### Problem details
Within the entries below, find the portion that opens with the line containing "theorem capTake_keeps (s" and closes with the line containing "theorem capFrame_keeps (s". Retype that portion exactly and only.

### Extracted information
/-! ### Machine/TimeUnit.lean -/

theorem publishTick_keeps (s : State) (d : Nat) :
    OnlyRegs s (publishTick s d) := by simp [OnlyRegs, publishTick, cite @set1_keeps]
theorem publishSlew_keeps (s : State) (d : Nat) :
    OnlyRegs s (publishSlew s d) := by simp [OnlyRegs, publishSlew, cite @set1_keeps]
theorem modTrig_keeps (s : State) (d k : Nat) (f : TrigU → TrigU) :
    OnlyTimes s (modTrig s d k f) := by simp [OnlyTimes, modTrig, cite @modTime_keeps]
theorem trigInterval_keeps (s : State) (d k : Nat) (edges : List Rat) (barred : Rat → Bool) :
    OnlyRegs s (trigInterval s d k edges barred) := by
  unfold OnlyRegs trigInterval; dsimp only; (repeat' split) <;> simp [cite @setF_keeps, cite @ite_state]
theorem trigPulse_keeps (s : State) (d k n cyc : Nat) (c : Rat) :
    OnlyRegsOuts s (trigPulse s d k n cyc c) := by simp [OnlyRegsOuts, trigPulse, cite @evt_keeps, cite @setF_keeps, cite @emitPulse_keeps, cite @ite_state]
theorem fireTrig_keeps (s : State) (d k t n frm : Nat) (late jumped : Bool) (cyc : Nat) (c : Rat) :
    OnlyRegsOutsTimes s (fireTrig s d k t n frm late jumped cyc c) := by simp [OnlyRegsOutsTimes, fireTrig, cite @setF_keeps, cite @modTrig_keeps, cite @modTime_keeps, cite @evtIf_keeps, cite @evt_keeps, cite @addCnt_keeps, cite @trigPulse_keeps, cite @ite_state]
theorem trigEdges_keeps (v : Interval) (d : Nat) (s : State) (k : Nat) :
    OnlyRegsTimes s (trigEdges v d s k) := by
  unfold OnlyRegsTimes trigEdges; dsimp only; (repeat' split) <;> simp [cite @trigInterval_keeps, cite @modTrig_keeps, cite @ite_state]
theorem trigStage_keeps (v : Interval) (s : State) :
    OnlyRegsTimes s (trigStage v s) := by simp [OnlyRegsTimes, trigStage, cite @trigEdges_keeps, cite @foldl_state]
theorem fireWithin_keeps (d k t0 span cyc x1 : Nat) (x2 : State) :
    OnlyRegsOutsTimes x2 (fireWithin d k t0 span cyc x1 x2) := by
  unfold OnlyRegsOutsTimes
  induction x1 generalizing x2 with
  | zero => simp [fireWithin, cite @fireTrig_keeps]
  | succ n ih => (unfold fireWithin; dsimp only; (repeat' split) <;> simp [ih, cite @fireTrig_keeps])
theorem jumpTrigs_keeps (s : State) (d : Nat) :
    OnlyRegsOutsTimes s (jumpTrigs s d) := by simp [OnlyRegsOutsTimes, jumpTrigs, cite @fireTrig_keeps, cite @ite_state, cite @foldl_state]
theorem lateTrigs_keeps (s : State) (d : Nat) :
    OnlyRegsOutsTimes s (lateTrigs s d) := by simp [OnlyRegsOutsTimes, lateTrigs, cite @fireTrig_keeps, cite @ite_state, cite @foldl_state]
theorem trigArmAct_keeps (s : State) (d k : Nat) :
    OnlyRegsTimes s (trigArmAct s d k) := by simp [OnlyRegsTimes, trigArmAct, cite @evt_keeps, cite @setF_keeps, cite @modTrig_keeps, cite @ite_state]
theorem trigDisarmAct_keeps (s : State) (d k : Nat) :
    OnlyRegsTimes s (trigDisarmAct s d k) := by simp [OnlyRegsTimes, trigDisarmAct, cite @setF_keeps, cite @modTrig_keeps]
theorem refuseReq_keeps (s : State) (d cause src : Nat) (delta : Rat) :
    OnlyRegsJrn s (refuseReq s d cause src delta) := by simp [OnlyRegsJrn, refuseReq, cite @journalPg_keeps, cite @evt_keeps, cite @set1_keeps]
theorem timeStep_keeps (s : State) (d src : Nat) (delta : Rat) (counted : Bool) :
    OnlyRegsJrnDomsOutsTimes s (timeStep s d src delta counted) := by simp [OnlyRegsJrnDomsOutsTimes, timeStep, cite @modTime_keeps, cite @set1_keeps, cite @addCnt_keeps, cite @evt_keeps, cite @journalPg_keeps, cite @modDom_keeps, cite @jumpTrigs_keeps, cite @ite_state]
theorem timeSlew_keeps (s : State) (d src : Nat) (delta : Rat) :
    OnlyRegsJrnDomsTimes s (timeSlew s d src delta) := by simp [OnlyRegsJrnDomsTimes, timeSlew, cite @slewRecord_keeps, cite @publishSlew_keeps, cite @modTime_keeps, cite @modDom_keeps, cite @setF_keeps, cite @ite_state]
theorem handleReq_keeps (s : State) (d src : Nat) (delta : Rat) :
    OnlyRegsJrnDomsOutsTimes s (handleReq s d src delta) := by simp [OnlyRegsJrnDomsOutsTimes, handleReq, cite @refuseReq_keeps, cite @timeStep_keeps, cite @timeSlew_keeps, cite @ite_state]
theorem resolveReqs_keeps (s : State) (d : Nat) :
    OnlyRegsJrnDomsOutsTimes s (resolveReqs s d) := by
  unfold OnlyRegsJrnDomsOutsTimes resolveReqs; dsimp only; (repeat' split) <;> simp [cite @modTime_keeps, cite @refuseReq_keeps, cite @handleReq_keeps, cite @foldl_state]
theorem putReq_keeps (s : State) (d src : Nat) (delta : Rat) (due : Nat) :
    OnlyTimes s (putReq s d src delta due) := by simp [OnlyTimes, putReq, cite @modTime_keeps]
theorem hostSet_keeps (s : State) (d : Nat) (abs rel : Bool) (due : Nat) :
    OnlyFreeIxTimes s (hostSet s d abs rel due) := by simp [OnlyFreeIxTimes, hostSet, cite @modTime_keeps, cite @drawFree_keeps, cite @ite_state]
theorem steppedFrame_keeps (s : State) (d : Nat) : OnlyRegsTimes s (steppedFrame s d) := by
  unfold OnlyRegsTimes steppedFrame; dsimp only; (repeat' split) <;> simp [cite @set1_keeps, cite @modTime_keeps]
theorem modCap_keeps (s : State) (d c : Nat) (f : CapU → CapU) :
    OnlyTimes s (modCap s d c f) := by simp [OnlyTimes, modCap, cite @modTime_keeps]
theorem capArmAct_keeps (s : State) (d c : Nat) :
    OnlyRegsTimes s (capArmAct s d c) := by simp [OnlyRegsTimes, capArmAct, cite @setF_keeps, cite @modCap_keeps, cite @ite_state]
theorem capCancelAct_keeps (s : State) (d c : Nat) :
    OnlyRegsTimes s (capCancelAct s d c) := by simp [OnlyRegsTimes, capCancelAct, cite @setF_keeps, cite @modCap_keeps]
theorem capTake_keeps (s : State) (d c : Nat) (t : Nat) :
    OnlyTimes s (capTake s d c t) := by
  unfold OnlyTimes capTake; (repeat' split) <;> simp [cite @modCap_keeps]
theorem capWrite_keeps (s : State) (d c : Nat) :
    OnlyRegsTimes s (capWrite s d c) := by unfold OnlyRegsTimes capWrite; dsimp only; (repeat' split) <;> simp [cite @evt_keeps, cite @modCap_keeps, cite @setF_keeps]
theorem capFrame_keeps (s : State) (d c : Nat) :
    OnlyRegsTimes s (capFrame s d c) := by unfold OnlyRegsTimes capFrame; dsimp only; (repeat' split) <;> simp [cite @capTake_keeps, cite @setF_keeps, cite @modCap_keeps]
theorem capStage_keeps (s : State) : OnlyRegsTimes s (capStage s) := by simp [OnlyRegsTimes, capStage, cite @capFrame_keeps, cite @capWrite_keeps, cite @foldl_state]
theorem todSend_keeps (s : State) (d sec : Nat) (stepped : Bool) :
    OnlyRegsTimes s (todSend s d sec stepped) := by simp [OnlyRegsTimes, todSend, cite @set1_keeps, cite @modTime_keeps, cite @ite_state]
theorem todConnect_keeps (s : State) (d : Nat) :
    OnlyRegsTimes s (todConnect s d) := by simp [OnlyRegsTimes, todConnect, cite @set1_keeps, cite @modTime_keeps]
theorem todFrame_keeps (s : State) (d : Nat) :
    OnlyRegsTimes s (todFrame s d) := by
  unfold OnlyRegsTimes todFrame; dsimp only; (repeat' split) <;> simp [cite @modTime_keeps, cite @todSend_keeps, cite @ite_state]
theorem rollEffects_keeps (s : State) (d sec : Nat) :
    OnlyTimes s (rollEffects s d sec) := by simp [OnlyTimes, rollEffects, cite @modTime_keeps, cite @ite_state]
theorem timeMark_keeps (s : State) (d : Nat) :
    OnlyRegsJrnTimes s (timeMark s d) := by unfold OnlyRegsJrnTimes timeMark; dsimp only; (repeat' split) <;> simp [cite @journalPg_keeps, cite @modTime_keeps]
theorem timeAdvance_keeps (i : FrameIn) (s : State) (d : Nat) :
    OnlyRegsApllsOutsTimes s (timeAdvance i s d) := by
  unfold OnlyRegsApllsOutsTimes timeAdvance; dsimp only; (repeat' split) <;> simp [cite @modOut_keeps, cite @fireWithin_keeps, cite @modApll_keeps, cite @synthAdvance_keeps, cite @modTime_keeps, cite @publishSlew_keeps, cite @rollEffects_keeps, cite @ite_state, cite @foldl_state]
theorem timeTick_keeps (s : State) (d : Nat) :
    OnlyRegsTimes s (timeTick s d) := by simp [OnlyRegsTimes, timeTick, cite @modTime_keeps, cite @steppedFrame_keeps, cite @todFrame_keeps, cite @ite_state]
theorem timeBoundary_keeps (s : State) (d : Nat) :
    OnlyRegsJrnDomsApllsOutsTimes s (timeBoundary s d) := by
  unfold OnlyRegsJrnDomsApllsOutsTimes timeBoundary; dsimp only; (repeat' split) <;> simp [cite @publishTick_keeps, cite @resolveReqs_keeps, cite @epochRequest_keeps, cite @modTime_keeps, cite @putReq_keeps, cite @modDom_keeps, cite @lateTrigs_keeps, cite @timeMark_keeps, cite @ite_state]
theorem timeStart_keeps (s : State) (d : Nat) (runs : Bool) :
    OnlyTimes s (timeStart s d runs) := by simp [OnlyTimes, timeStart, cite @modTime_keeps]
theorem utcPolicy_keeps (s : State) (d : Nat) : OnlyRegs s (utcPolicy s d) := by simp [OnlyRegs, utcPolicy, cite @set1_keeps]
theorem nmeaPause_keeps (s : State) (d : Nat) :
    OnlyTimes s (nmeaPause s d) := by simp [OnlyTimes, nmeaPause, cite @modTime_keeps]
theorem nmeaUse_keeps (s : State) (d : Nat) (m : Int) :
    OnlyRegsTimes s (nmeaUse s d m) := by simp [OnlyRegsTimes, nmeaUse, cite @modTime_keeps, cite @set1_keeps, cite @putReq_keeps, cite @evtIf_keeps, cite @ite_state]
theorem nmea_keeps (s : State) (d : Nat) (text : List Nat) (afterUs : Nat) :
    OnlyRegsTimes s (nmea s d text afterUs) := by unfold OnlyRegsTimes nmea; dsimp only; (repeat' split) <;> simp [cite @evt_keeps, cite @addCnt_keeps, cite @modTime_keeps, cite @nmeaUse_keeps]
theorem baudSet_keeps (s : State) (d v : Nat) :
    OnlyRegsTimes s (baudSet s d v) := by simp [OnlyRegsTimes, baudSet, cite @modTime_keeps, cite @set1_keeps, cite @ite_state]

### Solution below
theorem capTake_keeps (s : State) (d c : Nat) (t : Nat) :
    OnlyTimes s (capTake s d c t) := by
  unfold OnlyTimes capTake; (repeat' split) <;> simp [cite @modCap_keeps]
theorem capWrite_keeps (s : State) (d c : Nat) :
    OnlyRegsTimes s (capWrite s d c) := by unfold OnlyRegsTimes capWrite; dsimp only; (repeat' split) <;> simp [cite @evt_keeps, cite @modCap_keeps, cite @setF_keeps]
theorem capFrame_keeps (s : State) (d c : Nat) :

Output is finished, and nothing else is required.